From the data below, retype exactly the lines starting with the one that contains "theorem test_wf_agent : (on" and ending with the one that contains "theorem test_wf_accepts : (Instr.rbInit", both included.

(Records from a collection)
◆ ◆ ◆ ◆ ◆
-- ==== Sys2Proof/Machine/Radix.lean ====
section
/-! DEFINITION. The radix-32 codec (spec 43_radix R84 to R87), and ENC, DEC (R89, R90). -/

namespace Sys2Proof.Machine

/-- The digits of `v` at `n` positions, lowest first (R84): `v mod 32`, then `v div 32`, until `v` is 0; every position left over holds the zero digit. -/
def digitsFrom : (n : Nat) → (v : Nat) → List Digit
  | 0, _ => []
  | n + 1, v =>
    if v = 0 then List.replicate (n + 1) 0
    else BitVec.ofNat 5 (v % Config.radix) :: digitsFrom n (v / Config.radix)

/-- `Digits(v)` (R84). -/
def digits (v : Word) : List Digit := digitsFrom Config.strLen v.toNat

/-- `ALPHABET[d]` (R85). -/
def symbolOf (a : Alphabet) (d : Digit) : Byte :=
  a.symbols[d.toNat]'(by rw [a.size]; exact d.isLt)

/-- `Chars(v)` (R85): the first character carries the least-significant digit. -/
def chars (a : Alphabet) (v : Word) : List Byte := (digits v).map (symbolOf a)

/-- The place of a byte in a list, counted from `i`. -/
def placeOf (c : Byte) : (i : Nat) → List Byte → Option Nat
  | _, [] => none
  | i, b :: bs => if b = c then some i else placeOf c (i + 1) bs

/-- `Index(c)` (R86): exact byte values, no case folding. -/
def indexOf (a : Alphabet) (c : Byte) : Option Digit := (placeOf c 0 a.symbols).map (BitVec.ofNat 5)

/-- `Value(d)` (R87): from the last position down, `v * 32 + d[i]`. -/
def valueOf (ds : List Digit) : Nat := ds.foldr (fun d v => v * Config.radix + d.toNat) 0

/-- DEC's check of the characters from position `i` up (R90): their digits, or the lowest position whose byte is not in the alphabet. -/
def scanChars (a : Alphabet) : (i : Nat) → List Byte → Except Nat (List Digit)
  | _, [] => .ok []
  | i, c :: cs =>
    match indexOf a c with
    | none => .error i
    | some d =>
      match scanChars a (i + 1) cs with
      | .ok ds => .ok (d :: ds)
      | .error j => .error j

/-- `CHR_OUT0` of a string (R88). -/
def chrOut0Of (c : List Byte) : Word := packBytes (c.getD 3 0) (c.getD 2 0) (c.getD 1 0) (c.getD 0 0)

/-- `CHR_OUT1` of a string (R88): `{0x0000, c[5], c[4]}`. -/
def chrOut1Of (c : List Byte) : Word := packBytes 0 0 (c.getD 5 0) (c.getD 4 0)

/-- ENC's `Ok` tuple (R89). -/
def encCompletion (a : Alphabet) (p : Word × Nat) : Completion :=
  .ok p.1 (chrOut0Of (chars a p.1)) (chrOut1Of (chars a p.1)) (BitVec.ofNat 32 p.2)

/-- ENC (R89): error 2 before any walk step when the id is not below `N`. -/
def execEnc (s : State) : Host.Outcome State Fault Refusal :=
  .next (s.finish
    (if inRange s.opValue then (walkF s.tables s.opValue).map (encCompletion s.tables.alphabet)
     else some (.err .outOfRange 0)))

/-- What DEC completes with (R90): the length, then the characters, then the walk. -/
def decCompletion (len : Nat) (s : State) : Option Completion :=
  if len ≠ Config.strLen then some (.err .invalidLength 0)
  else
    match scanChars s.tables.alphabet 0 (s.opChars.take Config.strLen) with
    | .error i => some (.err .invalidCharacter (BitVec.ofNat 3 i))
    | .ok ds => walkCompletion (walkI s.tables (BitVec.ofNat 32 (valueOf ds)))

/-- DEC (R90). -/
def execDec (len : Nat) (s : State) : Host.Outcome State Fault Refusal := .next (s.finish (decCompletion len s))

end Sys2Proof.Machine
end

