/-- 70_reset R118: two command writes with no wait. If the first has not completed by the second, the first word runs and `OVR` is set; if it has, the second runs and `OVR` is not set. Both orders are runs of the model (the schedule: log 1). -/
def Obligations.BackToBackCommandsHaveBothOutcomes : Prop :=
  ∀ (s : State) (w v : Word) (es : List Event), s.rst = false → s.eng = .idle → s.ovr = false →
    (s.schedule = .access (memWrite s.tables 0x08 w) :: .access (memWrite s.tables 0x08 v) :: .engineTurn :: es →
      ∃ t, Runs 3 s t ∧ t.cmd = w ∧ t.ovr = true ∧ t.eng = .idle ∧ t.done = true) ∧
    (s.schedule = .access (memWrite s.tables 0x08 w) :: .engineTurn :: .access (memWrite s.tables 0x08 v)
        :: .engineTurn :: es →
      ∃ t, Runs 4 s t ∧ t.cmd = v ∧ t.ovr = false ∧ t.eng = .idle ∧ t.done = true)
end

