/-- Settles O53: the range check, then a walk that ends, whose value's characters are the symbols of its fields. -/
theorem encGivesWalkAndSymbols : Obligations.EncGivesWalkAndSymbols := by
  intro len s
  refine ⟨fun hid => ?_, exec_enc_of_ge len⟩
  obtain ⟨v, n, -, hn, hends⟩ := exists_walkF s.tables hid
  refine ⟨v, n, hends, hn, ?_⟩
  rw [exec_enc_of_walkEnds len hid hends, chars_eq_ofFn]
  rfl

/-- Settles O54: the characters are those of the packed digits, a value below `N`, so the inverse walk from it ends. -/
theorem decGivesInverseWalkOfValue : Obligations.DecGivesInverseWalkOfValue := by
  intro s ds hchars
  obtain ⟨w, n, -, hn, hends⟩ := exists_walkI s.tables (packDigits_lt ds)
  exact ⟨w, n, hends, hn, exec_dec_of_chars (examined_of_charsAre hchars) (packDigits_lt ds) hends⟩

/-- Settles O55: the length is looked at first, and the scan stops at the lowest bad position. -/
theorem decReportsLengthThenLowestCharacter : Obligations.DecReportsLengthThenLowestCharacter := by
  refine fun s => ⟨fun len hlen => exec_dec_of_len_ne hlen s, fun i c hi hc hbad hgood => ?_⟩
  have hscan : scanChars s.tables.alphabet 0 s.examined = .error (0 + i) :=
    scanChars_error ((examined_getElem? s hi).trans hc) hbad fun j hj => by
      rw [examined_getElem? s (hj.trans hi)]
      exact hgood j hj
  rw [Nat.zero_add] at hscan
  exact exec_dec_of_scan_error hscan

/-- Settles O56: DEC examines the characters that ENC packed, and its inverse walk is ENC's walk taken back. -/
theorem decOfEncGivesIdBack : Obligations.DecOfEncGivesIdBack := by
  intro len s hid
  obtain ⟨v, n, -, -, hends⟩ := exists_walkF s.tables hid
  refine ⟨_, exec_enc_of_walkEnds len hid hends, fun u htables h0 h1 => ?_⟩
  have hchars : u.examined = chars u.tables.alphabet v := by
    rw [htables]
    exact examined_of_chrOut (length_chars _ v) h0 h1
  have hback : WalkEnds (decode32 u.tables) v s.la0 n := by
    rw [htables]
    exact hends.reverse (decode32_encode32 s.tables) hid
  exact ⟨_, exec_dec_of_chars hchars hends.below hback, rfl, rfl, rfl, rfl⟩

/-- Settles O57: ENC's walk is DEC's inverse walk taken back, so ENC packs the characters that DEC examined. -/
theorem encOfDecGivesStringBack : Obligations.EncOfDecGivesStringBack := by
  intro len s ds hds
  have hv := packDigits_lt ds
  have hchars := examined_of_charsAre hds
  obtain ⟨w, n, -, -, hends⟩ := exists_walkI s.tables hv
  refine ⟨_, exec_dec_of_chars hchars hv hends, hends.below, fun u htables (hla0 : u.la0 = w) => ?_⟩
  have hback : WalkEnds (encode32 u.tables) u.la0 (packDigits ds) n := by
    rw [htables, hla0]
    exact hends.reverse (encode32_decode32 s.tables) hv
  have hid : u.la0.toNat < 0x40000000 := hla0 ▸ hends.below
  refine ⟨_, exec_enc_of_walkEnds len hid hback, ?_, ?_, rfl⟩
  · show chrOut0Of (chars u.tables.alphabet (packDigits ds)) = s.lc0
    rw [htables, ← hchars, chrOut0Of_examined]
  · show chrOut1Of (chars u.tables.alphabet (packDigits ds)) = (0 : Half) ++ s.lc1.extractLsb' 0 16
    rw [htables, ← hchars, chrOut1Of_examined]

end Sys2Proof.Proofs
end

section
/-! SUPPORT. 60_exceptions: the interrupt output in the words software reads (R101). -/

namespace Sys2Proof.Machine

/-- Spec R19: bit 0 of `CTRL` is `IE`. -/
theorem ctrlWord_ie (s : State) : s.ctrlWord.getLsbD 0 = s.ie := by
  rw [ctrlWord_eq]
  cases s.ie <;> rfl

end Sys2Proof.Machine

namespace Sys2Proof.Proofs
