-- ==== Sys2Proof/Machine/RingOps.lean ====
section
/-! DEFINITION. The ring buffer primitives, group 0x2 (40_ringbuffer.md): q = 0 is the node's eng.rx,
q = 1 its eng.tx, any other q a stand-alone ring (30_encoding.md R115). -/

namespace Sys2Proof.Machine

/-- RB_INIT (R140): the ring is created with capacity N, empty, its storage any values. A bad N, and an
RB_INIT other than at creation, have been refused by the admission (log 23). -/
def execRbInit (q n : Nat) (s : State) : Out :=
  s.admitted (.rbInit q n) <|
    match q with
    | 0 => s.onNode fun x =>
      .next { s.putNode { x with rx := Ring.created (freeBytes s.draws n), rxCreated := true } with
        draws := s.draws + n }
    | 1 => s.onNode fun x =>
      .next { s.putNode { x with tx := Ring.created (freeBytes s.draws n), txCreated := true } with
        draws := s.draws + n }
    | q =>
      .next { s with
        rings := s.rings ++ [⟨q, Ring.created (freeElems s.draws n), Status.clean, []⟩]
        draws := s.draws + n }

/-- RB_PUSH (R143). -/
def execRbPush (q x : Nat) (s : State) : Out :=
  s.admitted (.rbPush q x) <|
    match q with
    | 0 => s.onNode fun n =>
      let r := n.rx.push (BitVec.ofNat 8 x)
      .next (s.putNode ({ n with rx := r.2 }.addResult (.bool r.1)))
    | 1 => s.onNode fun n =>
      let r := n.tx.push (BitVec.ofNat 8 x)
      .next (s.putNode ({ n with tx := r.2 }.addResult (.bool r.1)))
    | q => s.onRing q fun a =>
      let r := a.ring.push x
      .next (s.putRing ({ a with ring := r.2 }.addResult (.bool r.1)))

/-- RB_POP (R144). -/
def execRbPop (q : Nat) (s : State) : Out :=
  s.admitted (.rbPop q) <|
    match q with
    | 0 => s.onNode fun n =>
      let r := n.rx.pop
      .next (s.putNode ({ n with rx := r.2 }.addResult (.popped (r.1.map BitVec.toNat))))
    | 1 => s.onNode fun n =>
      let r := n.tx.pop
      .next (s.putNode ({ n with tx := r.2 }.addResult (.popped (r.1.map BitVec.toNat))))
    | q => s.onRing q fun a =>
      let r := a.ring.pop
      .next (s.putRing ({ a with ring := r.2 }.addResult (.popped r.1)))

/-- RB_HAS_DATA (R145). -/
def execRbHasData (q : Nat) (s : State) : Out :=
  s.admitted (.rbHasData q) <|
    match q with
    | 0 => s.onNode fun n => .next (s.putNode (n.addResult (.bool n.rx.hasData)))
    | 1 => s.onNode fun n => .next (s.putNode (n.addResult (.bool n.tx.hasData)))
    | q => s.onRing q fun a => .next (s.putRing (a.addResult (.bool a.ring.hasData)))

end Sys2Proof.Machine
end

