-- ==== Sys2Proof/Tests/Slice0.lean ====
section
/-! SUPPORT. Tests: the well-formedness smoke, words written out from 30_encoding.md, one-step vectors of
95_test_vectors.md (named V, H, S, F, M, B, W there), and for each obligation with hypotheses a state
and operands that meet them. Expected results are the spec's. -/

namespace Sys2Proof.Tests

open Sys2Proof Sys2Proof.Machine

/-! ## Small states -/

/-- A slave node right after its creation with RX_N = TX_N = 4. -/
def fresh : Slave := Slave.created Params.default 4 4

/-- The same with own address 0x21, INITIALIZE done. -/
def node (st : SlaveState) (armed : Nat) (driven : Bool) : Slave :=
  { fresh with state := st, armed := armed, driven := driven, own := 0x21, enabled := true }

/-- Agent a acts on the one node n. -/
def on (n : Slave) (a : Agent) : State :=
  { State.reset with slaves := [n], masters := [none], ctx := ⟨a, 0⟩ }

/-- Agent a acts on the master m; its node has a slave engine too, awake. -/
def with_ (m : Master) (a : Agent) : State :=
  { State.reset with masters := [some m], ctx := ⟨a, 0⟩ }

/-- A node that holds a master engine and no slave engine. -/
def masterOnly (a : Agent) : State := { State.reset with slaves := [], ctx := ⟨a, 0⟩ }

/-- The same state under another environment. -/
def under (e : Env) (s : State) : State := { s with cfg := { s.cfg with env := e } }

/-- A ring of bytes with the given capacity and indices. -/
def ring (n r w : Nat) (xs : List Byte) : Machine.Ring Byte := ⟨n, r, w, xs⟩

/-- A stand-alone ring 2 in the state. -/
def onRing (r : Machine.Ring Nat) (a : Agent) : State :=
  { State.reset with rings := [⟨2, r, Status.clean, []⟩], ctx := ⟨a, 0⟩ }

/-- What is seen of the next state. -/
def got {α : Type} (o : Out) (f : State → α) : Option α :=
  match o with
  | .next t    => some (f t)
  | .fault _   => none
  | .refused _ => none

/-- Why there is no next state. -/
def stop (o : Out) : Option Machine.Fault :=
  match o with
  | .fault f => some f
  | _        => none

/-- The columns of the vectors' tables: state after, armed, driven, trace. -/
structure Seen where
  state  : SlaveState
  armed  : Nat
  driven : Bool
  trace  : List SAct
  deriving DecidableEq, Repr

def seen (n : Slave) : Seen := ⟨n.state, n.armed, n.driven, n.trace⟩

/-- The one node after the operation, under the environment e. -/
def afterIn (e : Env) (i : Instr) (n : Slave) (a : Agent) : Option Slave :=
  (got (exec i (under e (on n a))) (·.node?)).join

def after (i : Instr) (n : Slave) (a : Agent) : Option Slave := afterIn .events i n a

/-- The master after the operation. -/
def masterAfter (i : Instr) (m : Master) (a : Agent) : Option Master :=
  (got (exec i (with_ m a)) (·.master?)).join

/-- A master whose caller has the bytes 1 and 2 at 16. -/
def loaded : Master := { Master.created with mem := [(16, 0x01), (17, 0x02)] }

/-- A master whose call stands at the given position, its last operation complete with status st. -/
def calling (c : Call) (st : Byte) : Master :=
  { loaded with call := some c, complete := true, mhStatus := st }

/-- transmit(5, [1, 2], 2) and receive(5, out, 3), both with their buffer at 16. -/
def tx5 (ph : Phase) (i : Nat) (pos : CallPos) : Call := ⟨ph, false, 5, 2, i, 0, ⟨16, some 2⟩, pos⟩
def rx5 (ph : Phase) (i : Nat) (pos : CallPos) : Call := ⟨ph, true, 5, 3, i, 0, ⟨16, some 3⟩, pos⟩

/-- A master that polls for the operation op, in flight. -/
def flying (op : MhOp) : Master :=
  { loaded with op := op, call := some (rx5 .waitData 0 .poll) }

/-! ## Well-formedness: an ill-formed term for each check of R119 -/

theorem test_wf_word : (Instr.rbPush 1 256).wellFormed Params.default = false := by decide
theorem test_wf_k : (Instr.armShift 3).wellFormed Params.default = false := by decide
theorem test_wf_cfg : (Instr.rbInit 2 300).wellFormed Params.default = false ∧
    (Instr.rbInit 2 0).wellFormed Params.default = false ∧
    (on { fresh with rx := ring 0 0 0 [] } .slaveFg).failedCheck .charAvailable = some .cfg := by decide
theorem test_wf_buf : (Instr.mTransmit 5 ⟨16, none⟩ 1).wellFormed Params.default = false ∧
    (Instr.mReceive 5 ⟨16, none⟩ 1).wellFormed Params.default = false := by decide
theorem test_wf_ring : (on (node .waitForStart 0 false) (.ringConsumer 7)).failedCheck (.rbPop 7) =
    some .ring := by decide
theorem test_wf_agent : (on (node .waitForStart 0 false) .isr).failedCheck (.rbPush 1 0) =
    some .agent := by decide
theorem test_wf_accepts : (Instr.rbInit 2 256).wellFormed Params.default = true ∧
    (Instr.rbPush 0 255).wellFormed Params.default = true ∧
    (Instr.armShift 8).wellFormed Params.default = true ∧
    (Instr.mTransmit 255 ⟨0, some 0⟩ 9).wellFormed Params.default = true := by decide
◆ ◆ ◆ ◆ ◆
# EXERCISE RESPONSE
theorem test_wf_agent : (on (node .waitForStart 0 false) .isr).failedCheck (.rbPush 1 0) =
    some .agent := by decide
theorem test_wf_accepts : (Instr.rbInit 2 256).wellFormed Params.default = true ∧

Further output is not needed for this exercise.